━━ Supplied entries
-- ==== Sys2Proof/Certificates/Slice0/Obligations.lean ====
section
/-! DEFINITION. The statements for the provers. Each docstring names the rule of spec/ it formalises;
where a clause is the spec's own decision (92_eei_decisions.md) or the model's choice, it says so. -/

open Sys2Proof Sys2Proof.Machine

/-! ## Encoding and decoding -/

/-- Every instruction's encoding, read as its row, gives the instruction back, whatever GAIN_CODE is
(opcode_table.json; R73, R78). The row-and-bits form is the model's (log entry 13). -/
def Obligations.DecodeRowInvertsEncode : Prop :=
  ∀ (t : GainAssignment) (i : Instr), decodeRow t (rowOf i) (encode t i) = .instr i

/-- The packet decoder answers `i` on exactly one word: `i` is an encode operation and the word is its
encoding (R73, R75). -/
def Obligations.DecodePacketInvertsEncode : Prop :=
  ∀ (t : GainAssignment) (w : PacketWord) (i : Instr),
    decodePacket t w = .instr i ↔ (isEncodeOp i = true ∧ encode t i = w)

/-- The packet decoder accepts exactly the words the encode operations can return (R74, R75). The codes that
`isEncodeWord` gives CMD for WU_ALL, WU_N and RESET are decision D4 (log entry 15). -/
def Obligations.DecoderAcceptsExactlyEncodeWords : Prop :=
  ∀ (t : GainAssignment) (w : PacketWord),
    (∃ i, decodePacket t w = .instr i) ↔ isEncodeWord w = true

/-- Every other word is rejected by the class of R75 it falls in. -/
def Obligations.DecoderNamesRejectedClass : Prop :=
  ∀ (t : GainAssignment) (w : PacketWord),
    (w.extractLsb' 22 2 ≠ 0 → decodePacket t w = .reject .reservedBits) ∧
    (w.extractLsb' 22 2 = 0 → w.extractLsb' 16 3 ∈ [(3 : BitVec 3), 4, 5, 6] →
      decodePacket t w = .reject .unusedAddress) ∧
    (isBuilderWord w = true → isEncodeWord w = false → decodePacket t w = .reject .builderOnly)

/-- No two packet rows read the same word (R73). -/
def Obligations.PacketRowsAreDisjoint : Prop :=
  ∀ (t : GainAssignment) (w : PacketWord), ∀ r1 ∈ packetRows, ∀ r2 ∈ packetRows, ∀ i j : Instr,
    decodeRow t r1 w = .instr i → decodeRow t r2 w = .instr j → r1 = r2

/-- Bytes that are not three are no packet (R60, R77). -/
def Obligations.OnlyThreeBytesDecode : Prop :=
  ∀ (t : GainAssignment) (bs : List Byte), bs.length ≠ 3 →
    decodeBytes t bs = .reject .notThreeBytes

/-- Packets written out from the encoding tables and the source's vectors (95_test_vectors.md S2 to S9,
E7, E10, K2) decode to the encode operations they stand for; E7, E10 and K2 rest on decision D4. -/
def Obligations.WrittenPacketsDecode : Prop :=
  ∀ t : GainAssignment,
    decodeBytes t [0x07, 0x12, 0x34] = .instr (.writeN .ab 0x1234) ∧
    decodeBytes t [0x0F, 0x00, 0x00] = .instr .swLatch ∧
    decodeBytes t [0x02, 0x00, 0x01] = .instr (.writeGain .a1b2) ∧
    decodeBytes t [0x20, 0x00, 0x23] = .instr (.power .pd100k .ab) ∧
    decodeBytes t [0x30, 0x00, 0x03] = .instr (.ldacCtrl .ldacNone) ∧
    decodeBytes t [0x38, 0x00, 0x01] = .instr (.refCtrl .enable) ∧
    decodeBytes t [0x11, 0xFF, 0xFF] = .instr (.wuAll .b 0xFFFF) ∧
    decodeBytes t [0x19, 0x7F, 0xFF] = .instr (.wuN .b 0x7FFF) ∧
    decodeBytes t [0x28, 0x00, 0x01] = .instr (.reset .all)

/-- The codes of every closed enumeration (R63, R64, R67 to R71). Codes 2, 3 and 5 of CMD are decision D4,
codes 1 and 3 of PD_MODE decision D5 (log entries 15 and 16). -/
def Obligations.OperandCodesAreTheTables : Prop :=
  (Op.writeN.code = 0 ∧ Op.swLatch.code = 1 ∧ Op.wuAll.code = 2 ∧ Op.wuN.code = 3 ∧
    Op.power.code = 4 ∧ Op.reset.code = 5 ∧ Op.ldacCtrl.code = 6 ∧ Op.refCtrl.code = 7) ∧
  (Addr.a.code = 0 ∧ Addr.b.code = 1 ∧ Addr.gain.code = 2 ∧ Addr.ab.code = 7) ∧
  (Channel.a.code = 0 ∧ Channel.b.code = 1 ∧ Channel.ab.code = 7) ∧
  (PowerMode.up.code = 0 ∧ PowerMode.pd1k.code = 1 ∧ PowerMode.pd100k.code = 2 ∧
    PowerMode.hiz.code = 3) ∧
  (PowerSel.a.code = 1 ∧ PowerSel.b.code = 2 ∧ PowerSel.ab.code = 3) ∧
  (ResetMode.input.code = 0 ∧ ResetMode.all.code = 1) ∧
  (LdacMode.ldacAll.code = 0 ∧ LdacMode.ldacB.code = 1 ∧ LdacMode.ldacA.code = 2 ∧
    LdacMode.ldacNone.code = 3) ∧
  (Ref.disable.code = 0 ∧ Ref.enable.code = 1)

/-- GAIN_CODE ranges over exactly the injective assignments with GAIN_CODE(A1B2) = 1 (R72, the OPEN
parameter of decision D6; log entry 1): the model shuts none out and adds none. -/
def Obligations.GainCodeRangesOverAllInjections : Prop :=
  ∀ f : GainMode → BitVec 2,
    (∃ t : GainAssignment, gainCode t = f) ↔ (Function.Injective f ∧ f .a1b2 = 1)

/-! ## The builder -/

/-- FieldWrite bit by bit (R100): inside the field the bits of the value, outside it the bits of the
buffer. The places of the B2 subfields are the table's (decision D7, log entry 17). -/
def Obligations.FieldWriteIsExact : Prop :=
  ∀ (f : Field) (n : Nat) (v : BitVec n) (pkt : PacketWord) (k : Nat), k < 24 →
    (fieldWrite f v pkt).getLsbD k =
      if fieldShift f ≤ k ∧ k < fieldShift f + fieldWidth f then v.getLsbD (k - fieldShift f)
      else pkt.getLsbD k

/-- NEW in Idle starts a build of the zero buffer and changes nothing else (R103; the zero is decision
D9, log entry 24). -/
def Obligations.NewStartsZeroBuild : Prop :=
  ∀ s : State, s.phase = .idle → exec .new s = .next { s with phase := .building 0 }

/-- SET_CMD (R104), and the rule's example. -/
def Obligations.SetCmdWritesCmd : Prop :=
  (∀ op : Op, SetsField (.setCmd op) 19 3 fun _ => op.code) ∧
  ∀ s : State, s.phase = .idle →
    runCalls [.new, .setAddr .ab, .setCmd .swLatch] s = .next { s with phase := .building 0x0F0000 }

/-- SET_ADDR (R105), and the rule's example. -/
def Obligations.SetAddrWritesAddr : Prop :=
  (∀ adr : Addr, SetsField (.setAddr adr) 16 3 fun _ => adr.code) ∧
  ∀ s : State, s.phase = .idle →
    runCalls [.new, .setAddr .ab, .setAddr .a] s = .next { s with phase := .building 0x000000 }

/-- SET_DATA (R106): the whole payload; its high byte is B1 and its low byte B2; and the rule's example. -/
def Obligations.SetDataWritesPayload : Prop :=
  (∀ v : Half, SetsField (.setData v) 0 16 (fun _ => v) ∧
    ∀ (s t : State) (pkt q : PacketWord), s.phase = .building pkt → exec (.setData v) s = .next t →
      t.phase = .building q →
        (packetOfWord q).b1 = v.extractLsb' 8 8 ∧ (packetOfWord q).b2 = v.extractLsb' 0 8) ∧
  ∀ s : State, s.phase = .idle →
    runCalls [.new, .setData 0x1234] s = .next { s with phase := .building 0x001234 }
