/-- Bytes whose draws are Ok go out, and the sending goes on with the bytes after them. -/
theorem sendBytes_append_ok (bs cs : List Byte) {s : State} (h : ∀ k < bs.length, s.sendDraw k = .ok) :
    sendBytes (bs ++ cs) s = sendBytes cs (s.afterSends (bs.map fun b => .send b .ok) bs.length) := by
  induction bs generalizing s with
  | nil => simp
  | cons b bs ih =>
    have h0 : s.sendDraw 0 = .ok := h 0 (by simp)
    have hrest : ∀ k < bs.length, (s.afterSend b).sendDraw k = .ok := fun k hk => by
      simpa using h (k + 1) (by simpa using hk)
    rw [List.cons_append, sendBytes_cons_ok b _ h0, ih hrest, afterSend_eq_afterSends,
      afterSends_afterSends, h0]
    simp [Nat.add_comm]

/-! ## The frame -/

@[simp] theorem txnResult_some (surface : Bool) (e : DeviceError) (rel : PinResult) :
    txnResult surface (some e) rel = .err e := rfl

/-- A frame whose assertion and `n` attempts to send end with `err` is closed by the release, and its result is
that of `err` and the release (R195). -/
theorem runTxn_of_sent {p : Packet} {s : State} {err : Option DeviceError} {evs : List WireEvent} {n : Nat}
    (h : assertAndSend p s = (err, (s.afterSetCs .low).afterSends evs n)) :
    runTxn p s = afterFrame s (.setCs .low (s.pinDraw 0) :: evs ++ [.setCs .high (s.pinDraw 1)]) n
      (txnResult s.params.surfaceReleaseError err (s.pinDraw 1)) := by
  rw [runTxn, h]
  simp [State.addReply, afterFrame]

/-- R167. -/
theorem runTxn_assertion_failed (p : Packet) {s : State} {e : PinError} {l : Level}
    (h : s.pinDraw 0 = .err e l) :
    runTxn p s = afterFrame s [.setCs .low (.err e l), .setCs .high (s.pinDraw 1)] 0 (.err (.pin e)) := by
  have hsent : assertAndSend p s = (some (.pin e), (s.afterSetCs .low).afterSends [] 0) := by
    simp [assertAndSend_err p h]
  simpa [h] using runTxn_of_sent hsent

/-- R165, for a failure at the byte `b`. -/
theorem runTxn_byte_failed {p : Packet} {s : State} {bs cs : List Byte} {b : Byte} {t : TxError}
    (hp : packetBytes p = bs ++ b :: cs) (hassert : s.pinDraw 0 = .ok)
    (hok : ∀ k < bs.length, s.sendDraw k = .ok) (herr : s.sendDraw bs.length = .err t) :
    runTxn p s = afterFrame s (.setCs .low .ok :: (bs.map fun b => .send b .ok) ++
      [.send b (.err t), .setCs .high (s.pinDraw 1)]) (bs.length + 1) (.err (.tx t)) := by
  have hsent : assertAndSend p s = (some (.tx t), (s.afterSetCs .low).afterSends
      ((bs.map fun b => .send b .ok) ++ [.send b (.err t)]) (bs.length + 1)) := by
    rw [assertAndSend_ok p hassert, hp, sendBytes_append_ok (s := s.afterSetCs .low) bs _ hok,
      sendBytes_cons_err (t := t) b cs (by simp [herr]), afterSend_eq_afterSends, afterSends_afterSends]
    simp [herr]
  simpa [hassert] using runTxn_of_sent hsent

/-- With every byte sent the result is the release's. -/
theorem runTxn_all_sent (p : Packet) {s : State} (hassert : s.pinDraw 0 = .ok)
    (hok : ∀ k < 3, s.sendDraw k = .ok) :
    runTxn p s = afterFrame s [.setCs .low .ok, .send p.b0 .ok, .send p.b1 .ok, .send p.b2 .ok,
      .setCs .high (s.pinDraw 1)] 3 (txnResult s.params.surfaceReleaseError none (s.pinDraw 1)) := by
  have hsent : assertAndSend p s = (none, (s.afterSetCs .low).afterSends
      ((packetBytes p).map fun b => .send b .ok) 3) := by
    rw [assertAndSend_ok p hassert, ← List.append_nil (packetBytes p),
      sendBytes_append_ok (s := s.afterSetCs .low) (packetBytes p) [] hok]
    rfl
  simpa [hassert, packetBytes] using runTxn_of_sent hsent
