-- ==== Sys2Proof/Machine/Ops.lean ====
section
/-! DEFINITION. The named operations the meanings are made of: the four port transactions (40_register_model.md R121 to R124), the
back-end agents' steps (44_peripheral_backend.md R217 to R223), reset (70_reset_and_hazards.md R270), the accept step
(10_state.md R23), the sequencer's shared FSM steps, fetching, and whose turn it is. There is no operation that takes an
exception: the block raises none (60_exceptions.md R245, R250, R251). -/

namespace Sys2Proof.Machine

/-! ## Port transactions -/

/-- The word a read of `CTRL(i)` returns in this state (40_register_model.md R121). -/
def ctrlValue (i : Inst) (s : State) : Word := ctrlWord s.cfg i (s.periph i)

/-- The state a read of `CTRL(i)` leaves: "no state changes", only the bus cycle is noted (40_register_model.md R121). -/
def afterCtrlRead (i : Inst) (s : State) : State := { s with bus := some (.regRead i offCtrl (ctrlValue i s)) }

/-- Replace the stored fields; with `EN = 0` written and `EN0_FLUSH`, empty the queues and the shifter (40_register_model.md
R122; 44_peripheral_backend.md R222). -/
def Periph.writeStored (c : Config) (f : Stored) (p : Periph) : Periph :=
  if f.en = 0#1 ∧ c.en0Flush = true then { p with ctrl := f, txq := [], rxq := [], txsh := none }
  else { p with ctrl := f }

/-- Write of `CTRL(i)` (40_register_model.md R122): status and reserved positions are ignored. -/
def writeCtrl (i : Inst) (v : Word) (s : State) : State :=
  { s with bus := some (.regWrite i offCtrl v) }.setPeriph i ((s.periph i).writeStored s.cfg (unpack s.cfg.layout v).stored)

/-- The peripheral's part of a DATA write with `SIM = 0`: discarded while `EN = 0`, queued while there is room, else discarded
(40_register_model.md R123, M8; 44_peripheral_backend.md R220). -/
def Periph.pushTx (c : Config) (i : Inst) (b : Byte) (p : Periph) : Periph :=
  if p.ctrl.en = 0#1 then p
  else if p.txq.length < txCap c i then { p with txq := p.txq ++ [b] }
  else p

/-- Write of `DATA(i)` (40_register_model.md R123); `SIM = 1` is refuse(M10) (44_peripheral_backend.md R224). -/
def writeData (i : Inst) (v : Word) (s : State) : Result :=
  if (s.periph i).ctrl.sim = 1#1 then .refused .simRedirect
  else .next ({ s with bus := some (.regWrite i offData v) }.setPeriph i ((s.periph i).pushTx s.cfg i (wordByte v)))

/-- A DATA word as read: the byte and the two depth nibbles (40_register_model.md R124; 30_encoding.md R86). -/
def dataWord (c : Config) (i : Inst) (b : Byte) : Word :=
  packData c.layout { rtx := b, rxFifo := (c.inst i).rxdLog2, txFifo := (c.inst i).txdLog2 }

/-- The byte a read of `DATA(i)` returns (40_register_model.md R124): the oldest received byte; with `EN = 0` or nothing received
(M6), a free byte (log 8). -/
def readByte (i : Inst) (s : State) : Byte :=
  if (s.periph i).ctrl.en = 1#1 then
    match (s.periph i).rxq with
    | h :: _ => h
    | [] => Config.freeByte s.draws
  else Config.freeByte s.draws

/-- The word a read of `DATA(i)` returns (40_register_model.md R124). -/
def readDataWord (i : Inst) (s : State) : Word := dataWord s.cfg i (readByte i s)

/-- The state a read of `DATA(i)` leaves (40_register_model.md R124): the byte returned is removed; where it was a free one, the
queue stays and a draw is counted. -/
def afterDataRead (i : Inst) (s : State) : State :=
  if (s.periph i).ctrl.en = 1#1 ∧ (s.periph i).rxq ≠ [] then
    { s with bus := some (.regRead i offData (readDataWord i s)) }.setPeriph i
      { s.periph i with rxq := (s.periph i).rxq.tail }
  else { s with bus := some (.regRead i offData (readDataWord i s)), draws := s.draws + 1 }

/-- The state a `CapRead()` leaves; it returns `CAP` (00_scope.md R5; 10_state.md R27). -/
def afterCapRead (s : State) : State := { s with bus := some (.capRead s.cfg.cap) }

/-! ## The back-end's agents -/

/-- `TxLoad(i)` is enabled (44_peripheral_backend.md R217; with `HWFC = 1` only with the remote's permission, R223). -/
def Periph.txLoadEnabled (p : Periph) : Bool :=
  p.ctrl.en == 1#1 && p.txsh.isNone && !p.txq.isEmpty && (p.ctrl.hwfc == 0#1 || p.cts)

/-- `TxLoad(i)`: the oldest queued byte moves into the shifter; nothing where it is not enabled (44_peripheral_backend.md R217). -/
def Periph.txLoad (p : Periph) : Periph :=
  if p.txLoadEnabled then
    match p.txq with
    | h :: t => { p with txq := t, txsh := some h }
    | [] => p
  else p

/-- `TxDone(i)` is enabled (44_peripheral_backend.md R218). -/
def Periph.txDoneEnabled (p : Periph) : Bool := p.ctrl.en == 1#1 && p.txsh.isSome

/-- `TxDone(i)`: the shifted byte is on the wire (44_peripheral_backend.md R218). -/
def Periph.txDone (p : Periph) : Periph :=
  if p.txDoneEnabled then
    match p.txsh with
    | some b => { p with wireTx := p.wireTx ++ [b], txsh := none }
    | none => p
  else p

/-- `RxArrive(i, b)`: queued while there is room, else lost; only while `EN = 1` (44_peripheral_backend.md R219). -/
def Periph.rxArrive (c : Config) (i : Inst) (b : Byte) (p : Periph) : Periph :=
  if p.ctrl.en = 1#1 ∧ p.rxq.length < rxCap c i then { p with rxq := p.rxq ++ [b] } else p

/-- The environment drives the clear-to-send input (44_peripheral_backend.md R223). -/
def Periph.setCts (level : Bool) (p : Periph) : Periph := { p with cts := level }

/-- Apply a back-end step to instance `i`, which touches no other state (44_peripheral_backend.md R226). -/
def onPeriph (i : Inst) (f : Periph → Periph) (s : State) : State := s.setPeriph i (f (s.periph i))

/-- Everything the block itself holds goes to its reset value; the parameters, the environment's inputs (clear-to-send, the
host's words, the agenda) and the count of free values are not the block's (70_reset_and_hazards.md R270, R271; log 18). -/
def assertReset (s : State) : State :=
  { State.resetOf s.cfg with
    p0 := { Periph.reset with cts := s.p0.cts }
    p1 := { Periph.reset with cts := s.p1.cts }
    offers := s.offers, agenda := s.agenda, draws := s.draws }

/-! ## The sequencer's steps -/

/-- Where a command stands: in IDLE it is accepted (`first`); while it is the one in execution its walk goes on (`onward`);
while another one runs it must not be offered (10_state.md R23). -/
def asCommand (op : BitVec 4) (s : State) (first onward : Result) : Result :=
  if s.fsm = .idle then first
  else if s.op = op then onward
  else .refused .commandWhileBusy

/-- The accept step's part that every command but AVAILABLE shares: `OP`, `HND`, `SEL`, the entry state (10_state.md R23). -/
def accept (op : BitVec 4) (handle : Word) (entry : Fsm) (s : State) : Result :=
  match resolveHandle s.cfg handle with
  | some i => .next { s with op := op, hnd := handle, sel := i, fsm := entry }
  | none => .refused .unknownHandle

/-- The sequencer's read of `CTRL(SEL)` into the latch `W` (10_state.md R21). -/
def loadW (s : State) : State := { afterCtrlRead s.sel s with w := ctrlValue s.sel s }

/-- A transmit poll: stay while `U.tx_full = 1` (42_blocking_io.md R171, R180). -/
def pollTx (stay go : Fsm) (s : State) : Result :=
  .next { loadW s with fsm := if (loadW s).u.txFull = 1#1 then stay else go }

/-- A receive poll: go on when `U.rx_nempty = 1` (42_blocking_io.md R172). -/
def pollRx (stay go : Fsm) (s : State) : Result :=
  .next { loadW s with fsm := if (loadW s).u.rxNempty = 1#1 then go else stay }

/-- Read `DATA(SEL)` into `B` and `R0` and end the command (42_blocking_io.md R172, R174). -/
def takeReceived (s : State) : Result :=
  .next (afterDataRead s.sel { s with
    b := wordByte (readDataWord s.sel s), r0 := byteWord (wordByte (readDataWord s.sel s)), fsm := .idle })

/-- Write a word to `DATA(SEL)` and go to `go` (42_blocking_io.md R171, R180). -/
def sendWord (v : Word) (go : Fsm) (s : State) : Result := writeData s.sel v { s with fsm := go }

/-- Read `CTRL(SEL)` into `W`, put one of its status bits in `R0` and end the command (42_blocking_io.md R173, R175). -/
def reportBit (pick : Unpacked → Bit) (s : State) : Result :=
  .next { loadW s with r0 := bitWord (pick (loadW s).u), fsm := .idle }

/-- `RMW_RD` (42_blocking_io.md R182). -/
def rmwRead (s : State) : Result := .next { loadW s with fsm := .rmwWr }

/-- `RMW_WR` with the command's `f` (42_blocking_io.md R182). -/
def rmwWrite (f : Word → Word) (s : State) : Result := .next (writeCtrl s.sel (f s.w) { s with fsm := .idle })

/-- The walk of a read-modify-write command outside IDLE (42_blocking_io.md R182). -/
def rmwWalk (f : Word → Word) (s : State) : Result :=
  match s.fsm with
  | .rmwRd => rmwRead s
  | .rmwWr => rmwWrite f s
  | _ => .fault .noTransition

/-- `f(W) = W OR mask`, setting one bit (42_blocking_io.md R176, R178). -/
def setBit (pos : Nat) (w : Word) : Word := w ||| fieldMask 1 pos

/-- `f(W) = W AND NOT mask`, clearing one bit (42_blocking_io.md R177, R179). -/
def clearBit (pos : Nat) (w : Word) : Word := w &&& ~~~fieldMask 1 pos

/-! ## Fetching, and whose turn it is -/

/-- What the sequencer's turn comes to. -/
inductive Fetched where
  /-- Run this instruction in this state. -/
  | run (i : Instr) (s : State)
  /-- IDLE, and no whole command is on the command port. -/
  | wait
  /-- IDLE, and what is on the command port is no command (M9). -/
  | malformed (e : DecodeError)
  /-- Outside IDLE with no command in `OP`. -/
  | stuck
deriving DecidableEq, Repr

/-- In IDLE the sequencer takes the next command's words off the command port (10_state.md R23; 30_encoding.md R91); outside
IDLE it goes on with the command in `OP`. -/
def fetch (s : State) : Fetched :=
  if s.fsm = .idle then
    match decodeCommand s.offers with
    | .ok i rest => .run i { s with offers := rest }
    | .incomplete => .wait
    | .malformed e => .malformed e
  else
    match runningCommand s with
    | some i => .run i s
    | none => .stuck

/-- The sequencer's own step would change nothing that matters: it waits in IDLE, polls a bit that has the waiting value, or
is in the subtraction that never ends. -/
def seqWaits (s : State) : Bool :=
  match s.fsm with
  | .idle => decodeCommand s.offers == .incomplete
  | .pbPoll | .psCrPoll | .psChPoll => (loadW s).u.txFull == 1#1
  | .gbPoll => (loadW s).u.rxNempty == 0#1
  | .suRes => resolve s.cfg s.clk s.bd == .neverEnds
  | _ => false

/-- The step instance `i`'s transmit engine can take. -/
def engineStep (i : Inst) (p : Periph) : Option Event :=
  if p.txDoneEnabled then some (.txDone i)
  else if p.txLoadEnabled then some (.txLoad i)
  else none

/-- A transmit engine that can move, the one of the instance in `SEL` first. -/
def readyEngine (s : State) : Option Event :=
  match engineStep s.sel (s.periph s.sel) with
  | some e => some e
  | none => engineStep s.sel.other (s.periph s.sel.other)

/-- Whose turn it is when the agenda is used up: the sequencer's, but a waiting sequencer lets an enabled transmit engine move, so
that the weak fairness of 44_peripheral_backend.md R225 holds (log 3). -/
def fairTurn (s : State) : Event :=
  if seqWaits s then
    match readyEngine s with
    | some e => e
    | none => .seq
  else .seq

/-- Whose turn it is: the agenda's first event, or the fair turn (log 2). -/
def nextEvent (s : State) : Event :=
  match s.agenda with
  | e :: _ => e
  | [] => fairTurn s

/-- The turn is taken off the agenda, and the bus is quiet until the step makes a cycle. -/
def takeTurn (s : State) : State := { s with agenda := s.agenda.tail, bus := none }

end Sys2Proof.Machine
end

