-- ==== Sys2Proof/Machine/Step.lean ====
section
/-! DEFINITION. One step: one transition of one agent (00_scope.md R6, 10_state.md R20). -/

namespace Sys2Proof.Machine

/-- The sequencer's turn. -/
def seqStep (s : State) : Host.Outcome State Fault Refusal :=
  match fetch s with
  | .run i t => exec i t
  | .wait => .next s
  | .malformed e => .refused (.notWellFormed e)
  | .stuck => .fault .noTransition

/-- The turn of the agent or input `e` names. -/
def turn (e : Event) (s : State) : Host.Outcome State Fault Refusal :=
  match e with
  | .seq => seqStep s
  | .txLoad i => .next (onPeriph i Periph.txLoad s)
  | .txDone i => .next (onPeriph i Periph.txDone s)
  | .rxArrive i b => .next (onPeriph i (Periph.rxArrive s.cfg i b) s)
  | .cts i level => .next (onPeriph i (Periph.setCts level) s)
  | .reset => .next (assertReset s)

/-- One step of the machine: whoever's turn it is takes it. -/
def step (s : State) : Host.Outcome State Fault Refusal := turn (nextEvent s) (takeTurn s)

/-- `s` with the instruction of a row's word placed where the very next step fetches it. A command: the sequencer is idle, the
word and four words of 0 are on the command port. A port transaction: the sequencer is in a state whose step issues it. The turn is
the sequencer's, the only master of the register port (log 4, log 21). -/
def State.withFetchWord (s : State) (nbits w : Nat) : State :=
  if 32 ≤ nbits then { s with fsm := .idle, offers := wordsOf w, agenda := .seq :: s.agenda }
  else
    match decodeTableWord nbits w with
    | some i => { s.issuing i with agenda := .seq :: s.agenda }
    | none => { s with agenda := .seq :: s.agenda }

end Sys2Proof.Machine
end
━━━━
What this task involves - Would you please copy each line of the listing that contains the word "oldest"?

Exercise solution -
/-- The byte a read of `DATA(i)` returns (40_register_model.md R124): the oldest received byte; with `EN = 0` or nothing received
/-- `TxLoad(i)`: the oldest queued byte moves into the shifter; nothing where it is not enabled (44_peripheral_backend.md R217). -/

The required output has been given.